Making his List A debut in the fixture between the England Lions and Victoria during the February 2013 tour, he officiated in eight Matador BBQs One-Day Cup matches. Gillespie also umpired two Women's National Cricket League matches including the semi-final between New South Wales and Victoria in 2015.

Gillespie umpired six matches during the 2015–16 Big Bash League season and a further four the following season. In women's Twenty20, he umpired his first match during the 2012–13 Australian Women's Twenty20 Cup. He has also stood in Women's Big Bash League matches including the second semi final of the 2016–17 season where the Sydney Sixers defeated the Hobart Hurricanes at the Gabba.
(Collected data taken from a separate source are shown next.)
-- ==== Sys2Proof/Tests/Slice0.lean ====
section
/-! SUPPORT. The model's own tests: a smoke test of well-formedness, small checks against the spec's tables and worked
examples, and for every clause of the obligations that has hypotheses a state and operands that meet them all. -/

namespace Sys2Proof.Tests

set_option Elab.async false

open Sys2Proof.Machine

/-! ## States and operands the tests use -/

/-- A part that runs: every domain on, firmware and Amioc running, memory initialised. -/
def base : State :=
  { State.reset with
    dev := { mode := .grid }
    run := { buckram := true, svc := true, domains := [3, 4, 5, 6, 7, 8, 9, 10, 11], pll0 := 2, pll1 := 2 }
    rcd := { scanned := true }
    mem := { ready := true }
    fw := { parts := [(2, { running := 1, sram := some [1] })] } }

/-- `base` in mode `m`. -/
def inMode (m : Mode) : State := { base with dev := { mode := m } }

/-- `base` with port 0 as given. -/
def onPort (v : PortS) : State := { base with ports := [(0, v)] }

/-- Port 0 with operating state `st`. -/
def port0 (st : PortStat) : PortS := { PortS.init 0 with stat := st }

/-- `base` with port 0 in operating state `st`. -/
def onStat (st : PortStat) : State := onPort (port0 st)

/-- A port ACTIVE and nothing in progress. -/
def act : PortStat := { state := .active }

/-- `base` with object 0 as given. -/
def onObj (v : Obj) : State := { base with objs := [(0, v)] }

/-- An enabled send object for port 0: 16 granules, classical. -/
def sendObj : Obj := { cfg := 0xC0000000#32, granCount := 16 }

/-- `base` with host A's endpoint as given. -/
def onHost (x : Hst) : State := { base with hosts := ⟨x, {}⟩ }

/-- An endpoint whose link is up, in D0, with bus mastering on. -/
def dmaOn : Pcie := { linkUp := true, busMaster := true }

/-- A classical frame with identifier 5 and one byte. -/
def fr : Frame :=
  { fmt := .classical, ide := false, rtr := false, brs := false, esi := false, sec := false, id := 5, sdt := 0, vcid := 0,
    af := 0, len := 1, data := [7] }

/-- A frame in reception whose result has been released. -/
def rx0 : RxFrame := { key := some fr.key, result := some 0 }

/-- A frame being sent for object 0. -/
def tx0 : TxFrame := { src := .obj 0, frame := fr }

/-- A packet header on host A's stream, over its command ring. -/
def head (target : BitVec 16) : Head :=
  { stream := .hostA, path := .ring, seq := 9, dry := false, target := target, reserved := false }

/-- A command taken for window 0 of cycle 1, settled to be applied. -/
def sched (p : Params) : Sched :=
  { pkt := Head.packet (head 0xFFFF) p, jseq := 4, cycle := 0, win := 0, compiled := true, phase := .apply }

/-- The boundary of window 0 is due and its commit point has passed; `x` is accepted for it. -/
def due (x : Sched) : State :=
  { base with trk2 := { startDue := true }, cmds := { committed := true, sched := [x] } }

/-- The effective window 0 of cycle 0. -/
def ew0 : EW := { cycle := 0, win := 0, asap := false }

/-- A recorder record. -/
def rec0 : Record := { rseq := 0, epoch := 0, code := 0x0801, time := 0, source := 0, sev := 0, d0 := 0, d1 := 0 }

/-- A recorder slot that holds it. -/
def slot0 : RecSlot := { r := rec0, wrote := 0, last := 0 }

/-- A journal entry. -/
def ent0 : JEntry :=
  { jseq := 0, cmdSeq := 0, opcode := 0, status := 0, stream := .hostA, flags := 0, target := 0, effCycle := 0, effWin := 0,
    plen := 0, pcrc := 0, timeMs := 0 }

/-- A core fault. -/
def cf : CoreFault := { cause := 1, core := 0, pc := 0, info0 := 0, info1 := 0 }

/-- A Tweed part: channel 0 on port 0, slot 0 as given. -/
def twd0 (v : Slot) (x : SlotTx) : State :=
  { inMode .tweed with twd := { map := 0 :: List.replicate 15 255, slots := [(0, v)], slotTx := [(0, x)] } }

/-- A send object. -/
def o0 : ObjRecord := { obj := 3, cfg := 0xC0000000#32, id := 0, xl := 0, af := 0, granCount := 2, txcfg := 0 }

/-- A batch of no records that waits for host A's copy, which has begun. -/
def batch0 : Batch :=
  { n := 0, cycle := 0, win := 0, hflags := 0, di := 0, records := 0, synth := 0, overflow := 0, dropped := 0, notices := 0,
    bytes := [], digest := 0, waits := ⟨true, false⟩, started := ⟨true, false⟩ }

/-- A Direct entry that waits for host A. -/
def dent0 : DEntry := { dseq := 0, port := 0, at_ := 0, pre := zeros 16, seq := 0, r := { port := 0, fmt := 0, id := 1, len := 8, flags := 0, target := 0 }, waits := ⟨true, false⟩ }

/-- A valid frame whose route 0 is to be taken. -/
def rxRouted : RxFrame := { rx0 with frame := some fr, routes := [0] }

/-- The journal entry of a REC_NONCE with SEQ 9. -/
def entNonce : JEntry := { ent0 with cmdSeq := 9, opcode := 0x0703, target := 0xFFFF, pcrc := crc32c [] }

/-- The effective window of a command taken as an action: all zero. -/
def ew00 : EW := { cycle := 0, win := 0, asap := false }

/-- A command of host B, settled as `sched`'s are. -/
def schedB (p : Params) : Sched :=
  { pkt := Head.packet { head 0xFFFF with stream := .hostB } p, jseq := 5, cycle := 0, win := 0, compiled := true,
    phase := .apply }

/-- A command that waits for its compilation, for the window that opens next in `base`. -/
def wait0 : Sched := { pkt := Head.packet (head 0xFFFF) (.cfgPolicySet ew0 0), jseq := 4, cycle := 1, win := 0 }

/-- The same compiled, and its copy of host B. -/
def wait1 : Sched := { wait0 with compiled := true }
def wait1B : Sched :=
  { wait1 with pkt := Head.packet { head 0xFFFF with stream := .hostB } (.cfgPolicySet ew0 0), jseq := 5 }

/-- `base` with commands that are taken. -/
def waits0 (xs : List Sched) : State := { base with cmds := { sched := xs } }

/-- An empty draft over `base`. -/
def draft0 : Draft := { st := base, taken := [] }

/-- Where only port 0 differs from reset, only its remap waits. -/
theorem remap_only (s : State) (v : PortS) (hs : s.ports = [(0, v)]) (q : Nat) {e : Nat}
    (h0 : q = 0 → v.stat.remap ≠ some e) : (s.port q).stat.remap ≠ some e := by
  by_cases h : q = 0
  · subst h; simpa [State.port, hs, Tbl.get] using h0 rfl
  · have : (0 : Nat) ≠ q := fun x => h x.symm
    simp [State.port, hs, Tbl.get, this, PortS.init]

/-- A reply of no result for host A's chain. -/
def rep0 : Reply :=
  { stream := .hostA, path := .fifo, opcode := 1, status := 0, seq := 0, jidx := 0xFFFF, result := [], credit := false }

/-- Source 255 is pending with priority 1 and target 0 masks nothing. -/
def irq0 : State :=
  { base with irq := { pend := 1#256 <<< 255, prio := [(255, 1)], targets := [(0, { mask := 0 })] } }

/-- `twd0` with slot 0's object enabled to send. -/
def twdSend (v : Slot) (x : SlotTx) : State :=
  { twd0 v x with objs := [(slotBase, sendObj)], hosts := ⟨{ state := .live }, {}⟩ }

/-- FAULT was last entered at 0 us, and 60 s and a microsecond have passed. -/
def faultedLongAgo : State := { base with fw := { lastFault := some 0 }, clk := { ticks := 6000000100 } }

theorem after_a_minute : ∀ a, faultedLongAgo.fw.lastFault = some a → a + 60000000 < faultedLongAgo.us :=
  fun a h => by cases h; decide

/-- The request buffer of the management port holds a SEQ_QUERY, and the service firmware does not run. -/
def buffered : State :=
  { base with
    run := {}
    mgt := { req := wordsBytes (Head.words { head 0xFFFF with stream := .mgmt, path := .port } .seqQuery) } }

/-- Sixteen data bytes and the four check bytes that 04 R97 gives them, divided out apart from the model. -/
def codeword : List Byte :=
  [0x44, 0x20, 0x82, 0x3C, 0xFD, 0xE6, 0xF1, 0xC2, 0x6B, 0x30, 0xF9, 0x0E, 0xC7, 0xDD, 0x01, 0xE4, 0xD6, 0x48, 0x9F, 0xA0]

/-- The hypotheses about no packet waiting, of a state whose commands and chains are those of reset. -/
theorem nothing_waits (s : State) (h : s.cmds.waiting = []) (hm : s.link.mailIn = []) (ha : (s.host .a).cmd.words = [])
    (hb : (s.host .b).cmd.words = []) : s.NothingWaits :=
  ⟨h, hm, fun k => by cases k <;> simp [ha, hb, headPacket]⟩

/-! ## Witnesses: every clause with hypotheses is met by some state and operands -/

theorem witness_step_runs_front_1 : ∃ (c : Instr) (rest : List Instr) (s : State), s.pending = c :: rest :=
  ⟨.mirrorUpdate, [], { State.reset with pending := [.mirrorUpdate] }, by decide⟩

theorem witness_step_runs_front_2 : ∃ (s : State), s.pending = [] :=
  ⟨State.reset, by decide⟩

theorem witness_power_link_and_mirror_1 : ∃ (s : State), s.link.up = true :=
  ⟨State.reset, by decide⟩

theorem witness_power_link_and_mirror_2 : ∃ (s : State), s.link.up = false :=
  ⟨{ State.reset with link := { up := false } }, by decide⟩

theorem witness_power_link_and_mirror_3 : ∃ (s : State), s.link.up = true ∧ 8 ≤ s.link.bad :=
  ⟨{ State.reset with link := { bad := 8 } }, by decide, by decide⟩

theorem witness_power_link_and_mirror_4 : ∃ (s : State), s.link.up = true ∧ s.link.bad < 8 :=
  ⟨{ State.reset with link := { bad := 7 } }, by decide, by decide⟩

theorem witness_power_link_and_mirror_6 : ∃ (s : State), s.link.up = false ∧ 16 ≤ s.link.good ∧ s.link.mailIn = [] :=
  ⟨{ State.reset with link := { up := false, good := 16 } }, by decide, by decide, by decide⟩

theorem witness_power_link_and_mirror_7 : ∃ (s : State), s.link.up = false ∧ s.link.good < 16 :=
  ⟨{ State.reset with link := { up := false, good := 15 } }, by decide, by decide⟩

theorem witness_power_link_and_mirror_8 : ∃ (s : State), s.link.up = true ∧ s.pwr2.powered = true ∧ s.amiocRuns = true ∧
    s.link.amioc = true ∧ s.link.spillDue = false :=
  ⟨{ base with link := { amioc := true } }, by decide, by decide, by decide, by decide, by decide⟩

theorem witness_power_link_and_mirror_9 : ∃ (s : State), s.link.up = true ∧ s.pwr2.powered = true ∧ s.amiocRuns = false :=
  ⟨State.reset, by decide, by decide, by decide⟩

theorem witness_power_link_and_mirror_10 : ∃ (s : State), s.link.up = true ∧ s.pwr2.powered = true ∧ s.amiocRuns = true ∧
    s.link.amioc = true ∧ s.link.spillDue = true ∧ s.run.buckram = true ∧ s.rcd.scanned = true ∧ s.rcd.degraded = .no :=
  ⟨{ base with link := { amioc := true, spillDue := true } }, by decide, by decide, by decide, by decide, by decide, by
    decide, by decide, by decide⟩

theorem witness_power_link_and_mirror_11 : ∃ (s : State), (s.part 2).cutover = none :=
  ⟨State.reset, by decide⟩

theorem witness_power_link_and_mirror_12 : ∃ (s : State), (s.part 2).cutover ≠ none :=
  ⟨{ base with fw := { parts := [(2, { cutover := some 1 })] } }, by decide⟩

theorem witness_keep_die_lines_1 : ∃ (s : State) (i j : KeepJob) (fs ps : List KeepJob), s.keep.busy = none ∧
    s.keep.feedsLost = false ∧ s.keep.down = false ∧ (s.part 0).cutover = none ∧ s.keep.jobsF = i :: fs ∧ s.keep.jobsP = j
    :: ps ∧ i.move = .lineWrite ∧ j.move = .lineWrite :=
  ⟨{ State.reset with keep := { jobsF := [{ line := 1 }], jobsP := [{ line := 2 }] } }, { line := 1 }, { line := 2 }, [],
    [], by decide, by decide, by decide, by decide, by decide, by decide, by decide, by decide⟩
He made his first-class debut on 15 February 2015 in the Sheffield Shield in the round 7 match between New South Wales and Victoria at Robertson Oval in Wagga Wagga where Doug Bollinger took a hat-trick from his end. He has since umpired a further nine matches with the latest the clash between Tasmania and Queensland at Bellerive Oval in March 2017.

Gillespie made his international umpiring debut during the West Indies women's cricket team tour of Australia in 2014, standing in all four WODI matches. Most recently, he umpired the final two WODIs of the South Africa in Australia WODI series in November 2016 at the Coffs Harbour International Stadium. In February 2017, he umpired three matches in the 2016–17 ICC World Cricket League East Asia–Pacific Region Qualifiers – Fiji versus the Philippines at the Queen Elizabeth Oval in Bendigo; the Philippines against Vanuatu at Canterbury Park in Eaglehawk and Fiji against Vanuatu at Dower Park in Kangaroo Flat.

Gillespie was accepted into the 2015 intake of the Australian Sports Commission National Officiating Scholarship program where he will undertake professional development and identified training activities to be able to officiate the elite level. In May 2015, he replaced Damien Mealey on the 2015–16 National Umpire Panel.

On 7 October 2022, he stood in his first Twenty20 International (T20I) match, between Australia and West Indies.

==Personal life==
Gillespie was born 23 October 1975 in Frankston, an outer-suburb of Melbourne in Victoria, Australia. A supporter of the Richmond Tigers in the Australian Football League, his day job is a police officer in the Victorian Police Force.